Exercise input:
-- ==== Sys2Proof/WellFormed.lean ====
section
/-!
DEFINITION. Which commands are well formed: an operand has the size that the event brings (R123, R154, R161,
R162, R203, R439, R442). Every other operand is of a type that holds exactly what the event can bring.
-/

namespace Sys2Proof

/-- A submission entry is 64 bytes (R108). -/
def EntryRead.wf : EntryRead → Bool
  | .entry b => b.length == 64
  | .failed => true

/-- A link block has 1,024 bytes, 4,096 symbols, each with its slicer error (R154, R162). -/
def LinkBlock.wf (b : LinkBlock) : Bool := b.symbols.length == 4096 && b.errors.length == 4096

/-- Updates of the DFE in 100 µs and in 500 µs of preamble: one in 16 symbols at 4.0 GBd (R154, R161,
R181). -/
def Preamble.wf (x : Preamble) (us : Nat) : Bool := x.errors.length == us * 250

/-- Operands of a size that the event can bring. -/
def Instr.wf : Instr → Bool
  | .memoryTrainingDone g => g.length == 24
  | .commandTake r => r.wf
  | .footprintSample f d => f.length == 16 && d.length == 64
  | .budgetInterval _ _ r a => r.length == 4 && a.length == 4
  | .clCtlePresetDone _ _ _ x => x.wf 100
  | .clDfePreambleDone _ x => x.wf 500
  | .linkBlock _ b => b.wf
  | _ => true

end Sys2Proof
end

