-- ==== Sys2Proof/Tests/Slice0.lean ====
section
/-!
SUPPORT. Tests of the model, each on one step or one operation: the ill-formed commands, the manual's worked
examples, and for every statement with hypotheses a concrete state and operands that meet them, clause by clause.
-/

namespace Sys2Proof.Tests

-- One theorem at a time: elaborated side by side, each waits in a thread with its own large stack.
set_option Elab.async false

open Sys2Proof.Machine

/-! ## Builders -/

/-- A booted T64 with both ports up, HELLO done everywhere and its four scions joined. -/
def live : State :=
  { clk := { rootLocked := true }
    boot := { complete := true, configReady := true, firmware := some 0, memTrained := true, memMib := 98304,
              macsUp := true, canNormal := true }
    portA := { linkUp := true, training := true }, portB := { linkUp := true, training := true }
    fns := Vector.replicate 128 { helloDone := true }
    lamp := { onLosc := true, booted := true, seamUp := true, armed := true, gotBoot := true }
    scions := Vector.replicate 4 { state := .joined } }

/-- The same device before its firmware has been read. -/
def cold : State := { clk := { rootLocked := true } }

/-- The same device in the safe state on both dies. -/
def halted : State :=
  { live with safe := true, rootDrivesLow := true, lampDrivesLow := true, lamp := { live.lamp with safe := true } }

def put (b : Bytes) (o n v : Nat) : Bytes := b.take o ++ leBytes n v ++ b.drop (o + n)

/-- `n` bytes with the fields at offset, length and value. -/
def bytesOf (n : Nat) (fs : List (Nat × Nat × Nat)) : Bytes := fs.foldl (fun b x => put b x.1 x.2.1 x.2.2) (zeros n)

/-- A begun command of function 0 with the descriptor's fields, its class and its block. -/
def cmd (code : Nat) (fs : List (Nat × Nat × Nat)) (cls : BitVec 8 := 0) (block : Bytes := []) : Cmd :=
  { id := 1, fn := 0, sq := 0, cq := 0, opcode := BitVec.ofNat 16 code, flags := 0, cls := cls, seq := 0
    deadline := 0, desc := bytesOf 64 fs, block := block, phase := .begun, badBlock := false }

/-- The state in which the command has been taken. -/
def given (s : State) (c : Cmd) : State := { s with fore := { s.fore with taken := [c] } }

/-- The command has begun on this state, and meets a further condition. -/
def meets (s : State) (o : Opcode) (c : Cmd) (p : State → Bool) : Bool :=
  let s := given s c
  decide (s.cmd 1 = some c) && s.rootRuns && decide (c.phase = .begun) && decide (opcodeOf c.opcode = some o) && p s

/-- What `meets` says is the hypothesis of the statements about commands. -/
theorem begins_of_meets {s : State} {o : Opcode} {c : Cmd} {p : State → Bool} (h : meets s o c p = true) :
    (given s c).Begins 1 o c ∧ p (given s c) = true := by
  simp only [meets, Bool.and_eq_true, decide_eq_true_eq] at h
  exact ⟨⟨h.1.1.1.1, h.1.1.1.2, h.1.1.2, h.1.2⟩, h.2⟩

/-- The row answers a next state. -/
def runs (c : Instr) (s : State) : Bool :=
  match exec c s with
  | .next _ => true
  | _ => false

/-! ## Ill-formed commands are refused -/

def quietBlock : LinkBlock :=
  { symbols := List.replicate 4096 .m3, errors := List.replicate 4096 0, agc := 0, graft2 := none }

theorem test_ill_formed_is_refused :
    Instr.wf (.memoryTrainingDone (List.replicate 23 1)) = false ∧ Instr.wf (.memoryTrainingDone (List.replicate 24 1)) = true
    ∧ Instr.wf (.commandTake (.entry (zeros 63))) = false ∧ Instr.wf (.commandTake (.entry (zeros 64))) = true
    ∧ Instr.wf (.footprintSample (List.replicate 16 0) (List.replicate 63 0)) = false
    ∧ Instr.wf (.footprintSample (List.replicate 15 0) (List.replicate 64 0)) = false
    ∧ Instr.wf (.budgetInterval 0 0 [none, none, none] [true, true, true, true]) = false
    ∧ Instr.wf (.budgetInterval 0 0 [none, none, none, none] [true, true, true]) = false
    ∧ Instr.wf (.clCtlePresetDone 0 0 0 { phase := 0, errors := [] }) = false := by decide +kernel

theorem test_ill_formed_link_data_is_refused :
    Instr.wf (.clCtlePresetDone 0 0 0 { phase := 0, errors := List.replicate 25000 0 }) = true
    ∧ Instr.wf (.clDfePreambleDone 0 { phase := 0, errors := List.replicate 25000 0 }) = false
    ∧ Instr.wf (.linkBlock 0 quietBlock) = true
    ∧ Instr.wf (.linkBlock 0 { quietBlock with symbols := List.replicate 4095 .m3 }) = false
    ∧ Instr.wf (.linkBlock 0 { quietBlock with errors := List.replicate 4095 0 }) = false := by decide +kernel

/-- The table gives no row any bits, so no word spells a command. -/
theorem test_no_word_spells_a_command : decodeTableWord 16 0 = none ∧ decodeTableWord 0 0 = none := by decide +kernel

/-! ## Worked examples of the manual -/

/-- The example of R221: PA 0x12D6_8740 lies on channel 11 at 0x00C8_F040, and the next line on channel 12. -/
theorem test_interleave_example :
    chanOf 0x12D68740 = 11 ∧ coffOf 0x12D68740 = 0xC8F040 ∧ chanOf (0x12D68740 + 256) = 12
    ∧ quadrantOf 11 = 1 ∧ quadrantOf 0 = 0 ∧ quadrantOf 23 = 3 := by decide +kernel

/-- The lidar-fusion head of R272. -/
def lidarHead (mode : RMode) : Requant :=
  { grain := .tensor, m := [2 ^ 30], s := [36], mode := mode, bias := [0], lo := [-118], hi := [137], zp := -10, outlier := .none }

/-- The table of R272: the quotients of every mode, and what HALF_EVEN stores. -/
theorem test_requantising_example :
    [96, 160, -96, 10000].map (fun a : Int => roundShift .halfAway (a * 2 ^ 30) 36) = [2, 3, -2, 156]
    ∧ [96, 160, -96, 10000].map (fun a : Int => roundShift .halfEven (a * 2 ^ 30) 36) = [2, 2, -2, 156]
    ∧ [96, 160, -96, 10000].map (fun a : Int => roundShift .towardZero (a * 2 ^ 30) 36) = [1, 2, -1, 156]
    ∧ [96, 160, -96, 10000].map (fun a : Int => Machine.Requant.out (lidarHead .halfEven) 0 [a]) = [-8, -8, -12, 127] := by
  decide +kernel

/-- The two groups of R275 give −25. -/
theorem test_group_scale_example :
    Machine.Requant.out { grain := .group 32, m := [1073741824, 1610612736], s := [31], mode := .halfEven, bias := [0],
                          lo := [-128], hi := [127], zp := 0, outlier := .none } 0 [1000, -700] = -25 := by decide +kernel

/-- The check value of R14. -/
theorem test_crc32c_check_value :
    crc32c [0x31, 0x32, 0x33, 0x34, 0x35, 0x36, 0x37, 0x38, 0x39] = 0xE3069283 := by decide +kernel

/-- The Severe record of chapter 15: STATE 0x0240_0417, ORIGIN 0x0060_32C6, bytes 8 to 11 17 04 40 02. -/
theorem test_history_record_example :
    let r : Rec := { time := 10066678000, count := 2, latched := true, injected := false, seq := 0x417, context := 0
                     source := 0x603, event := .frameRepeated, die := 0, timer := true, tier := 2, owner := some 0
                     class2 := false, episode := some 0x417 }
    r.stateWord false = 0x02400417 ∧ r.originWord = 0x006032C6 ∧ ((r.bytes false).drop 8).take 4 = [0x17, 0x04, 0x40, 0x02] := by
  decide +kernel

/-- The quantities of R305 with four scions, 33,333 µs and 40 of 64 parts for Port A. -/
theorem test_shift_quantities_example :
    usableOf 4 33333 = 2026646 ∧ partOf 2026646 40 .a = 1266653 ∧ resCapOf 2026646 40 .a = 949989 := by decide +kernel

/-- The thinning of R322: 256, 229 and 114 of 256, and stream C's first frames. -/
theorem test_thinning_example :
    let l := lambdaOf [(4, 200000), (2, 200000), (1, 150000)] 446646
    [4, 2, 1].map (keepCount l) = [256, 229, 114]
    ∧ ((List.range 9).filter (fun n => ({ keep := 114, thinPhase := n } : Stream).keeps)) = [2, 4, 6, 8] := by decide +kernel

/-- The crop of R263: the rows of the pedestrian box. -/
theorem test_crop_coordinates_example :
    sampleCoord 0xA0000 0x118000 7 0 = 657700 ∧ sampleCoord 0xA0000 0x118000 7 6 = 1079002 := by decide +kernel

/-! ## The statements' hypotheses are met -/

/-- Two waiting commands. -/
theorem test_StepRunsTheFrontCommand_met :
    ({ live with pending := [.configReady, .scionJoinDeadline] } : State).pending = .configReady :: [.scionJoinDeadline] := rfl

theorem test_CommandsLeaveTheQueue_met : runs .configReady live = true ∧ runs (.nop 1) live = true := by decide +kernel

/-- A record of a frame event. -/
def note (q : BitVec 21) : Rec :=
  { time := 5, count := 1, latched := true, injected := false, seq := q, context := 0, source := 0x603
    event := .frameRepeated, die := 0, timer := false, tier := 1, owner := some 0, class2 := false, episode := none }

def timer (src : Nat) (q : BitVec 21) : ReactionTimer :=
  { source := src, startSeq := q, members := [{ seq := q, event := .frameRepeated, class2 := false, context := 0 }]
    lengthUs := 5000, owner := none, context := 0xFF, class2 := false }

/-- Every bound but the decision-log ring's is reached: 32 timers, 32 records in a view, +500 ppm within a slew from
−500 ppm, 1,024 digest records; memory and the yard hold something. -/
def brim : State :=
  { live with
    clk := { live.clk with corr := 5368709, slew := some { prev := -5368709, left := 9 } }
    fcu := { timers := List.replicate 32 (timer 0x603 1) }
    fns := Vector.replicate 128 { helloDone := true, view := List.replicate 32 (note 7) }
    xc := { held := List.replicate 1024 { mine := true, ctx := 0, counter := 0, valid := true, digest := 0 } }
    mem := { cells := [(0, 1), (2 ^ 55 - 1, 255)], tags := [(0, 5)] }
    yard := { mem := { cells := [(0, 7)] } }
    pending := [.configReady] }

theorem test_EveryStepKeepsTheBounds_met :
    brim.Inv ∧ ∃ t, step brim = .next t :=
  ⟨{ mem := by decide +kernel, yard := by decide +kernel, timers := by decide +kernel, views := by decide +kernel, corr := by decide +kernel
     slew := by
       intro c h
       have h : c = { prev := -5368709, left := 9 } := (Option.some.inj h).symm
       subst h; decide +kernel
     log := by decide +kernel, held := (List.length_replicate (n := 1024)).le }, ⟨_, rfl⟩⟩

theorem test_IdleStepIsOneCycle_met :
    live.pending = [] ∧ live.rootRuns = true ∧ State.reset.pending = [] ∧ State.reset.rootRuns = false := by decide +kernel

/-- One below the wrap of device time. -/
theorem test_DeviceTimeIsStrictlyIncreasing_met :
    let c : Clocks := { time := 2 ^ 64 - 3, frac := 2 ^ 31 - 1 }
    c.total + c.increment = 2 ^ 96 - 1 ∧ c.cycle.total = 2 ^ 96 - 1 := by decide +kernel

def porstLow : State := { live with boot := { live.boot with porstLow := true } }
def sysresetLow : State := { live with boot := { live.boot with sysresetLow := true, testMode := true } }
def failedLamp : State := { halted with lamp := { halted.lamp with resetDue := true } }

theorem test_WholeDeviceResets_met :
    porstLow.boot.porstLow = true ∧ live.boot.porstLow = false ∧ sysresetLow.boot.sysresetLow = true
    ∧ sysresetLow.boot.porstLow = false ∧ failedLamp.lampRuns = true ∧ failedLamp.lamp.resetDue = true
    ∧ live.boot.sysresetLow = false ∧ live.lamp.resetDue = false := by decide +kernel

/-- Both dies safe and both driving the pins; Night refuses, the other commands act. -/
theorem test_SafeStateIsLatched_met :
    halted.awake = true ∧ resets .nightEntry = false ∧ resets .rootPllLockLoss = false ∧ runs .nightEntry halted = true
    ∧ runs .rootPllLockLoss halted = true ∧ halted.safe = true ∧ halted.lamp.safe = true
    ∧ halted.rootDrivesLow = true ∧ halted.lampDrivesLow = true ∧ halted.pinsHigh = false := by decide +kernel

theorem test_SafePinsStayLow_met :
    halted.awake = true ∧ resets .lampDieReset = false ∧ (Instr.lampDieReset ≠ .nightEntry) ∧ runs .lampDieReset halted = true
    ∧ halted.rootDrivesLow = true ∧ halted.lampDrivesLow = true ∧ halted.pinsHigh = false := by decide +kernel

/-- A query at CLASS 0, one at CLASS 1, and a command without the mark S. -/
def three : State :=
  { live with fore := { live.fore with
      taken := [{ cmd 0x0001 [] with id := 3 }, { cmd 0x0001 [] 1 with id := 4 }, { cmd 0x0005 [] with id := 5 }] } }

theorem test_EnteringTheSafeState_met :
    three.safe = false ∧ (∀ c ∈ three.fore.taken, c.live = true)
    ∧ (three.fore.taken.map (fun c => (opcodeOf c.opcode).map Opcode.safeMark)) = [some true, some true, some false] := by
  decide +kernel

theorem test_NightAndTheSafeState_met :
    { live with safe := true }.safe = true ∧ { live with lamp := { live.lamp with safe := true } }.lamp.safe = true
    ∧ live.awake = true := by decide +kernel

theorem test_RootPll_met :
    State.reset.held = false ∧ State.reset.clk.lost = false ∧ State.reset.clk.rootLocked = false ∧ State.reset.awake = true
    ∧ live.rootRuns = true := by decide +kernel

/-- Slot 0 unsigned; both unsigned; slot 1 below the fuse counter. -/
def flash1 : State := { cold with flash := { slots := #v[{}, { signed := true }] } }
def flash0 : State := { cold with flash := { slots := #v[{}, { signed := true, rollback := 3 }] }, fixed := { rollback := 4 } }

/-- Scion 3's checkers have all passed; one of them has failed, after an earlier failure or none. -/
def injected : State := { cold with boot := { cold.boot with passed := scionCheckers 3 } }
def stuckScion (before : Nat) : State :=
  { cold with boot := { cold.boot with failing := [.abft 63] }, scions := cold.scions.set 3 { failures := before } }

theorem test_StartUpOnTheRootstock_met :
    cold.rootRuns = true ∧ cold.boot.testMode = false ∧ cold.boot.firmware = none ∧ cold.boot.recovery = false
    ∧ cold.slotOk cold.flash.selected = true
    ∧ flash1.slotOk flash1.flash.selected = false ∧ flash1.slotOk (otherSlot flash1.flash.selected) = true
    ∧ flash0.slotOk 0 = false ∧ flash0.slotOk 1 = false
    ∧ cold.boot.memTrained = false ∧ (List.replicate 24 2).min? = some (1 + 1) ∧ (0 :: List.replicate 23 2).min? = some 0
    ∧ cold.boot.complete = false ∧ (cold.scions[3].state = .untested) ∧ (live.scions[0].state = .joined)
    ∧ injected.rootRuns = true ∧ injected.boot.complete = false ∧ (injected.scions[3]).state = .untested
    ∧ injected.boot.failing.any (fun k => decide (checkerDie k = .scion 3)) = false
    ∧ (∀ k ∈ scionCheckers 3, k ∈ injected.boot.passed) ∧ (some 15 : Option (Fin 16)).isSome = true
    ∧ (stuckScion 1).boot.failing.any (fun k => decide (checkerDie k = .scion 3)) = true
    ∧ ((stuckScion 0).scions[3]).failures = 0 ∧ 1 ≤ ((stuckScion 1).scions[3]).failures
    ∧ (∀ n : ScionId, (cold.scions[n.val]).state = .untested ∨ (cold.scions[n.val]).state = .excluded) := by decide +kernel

Exercise directions:
Above is a listing; print exactly its lines from the one with "64))) = true" through the one with "[true, true, true, true]) = false", and no other lines.

Answer to the problem:
    ∧ Instr.wf (.commandTake (.entry (zeros 63))) = false ∧ Instr.wf (.commandTake (.entry (zeros 64))) = true
    ∧ Instr.wf (.footprintSample (List.replicate 16 0) (List.replicate 63 0)) = false
    ∧ Instr.wf (.footprintSample (List.replicate 15 0) (List.replicate 64 0)) = false
    ∧ Instr.wf (.budgetInterval 0 0 [none, none, none] [true, true, true, true]) = false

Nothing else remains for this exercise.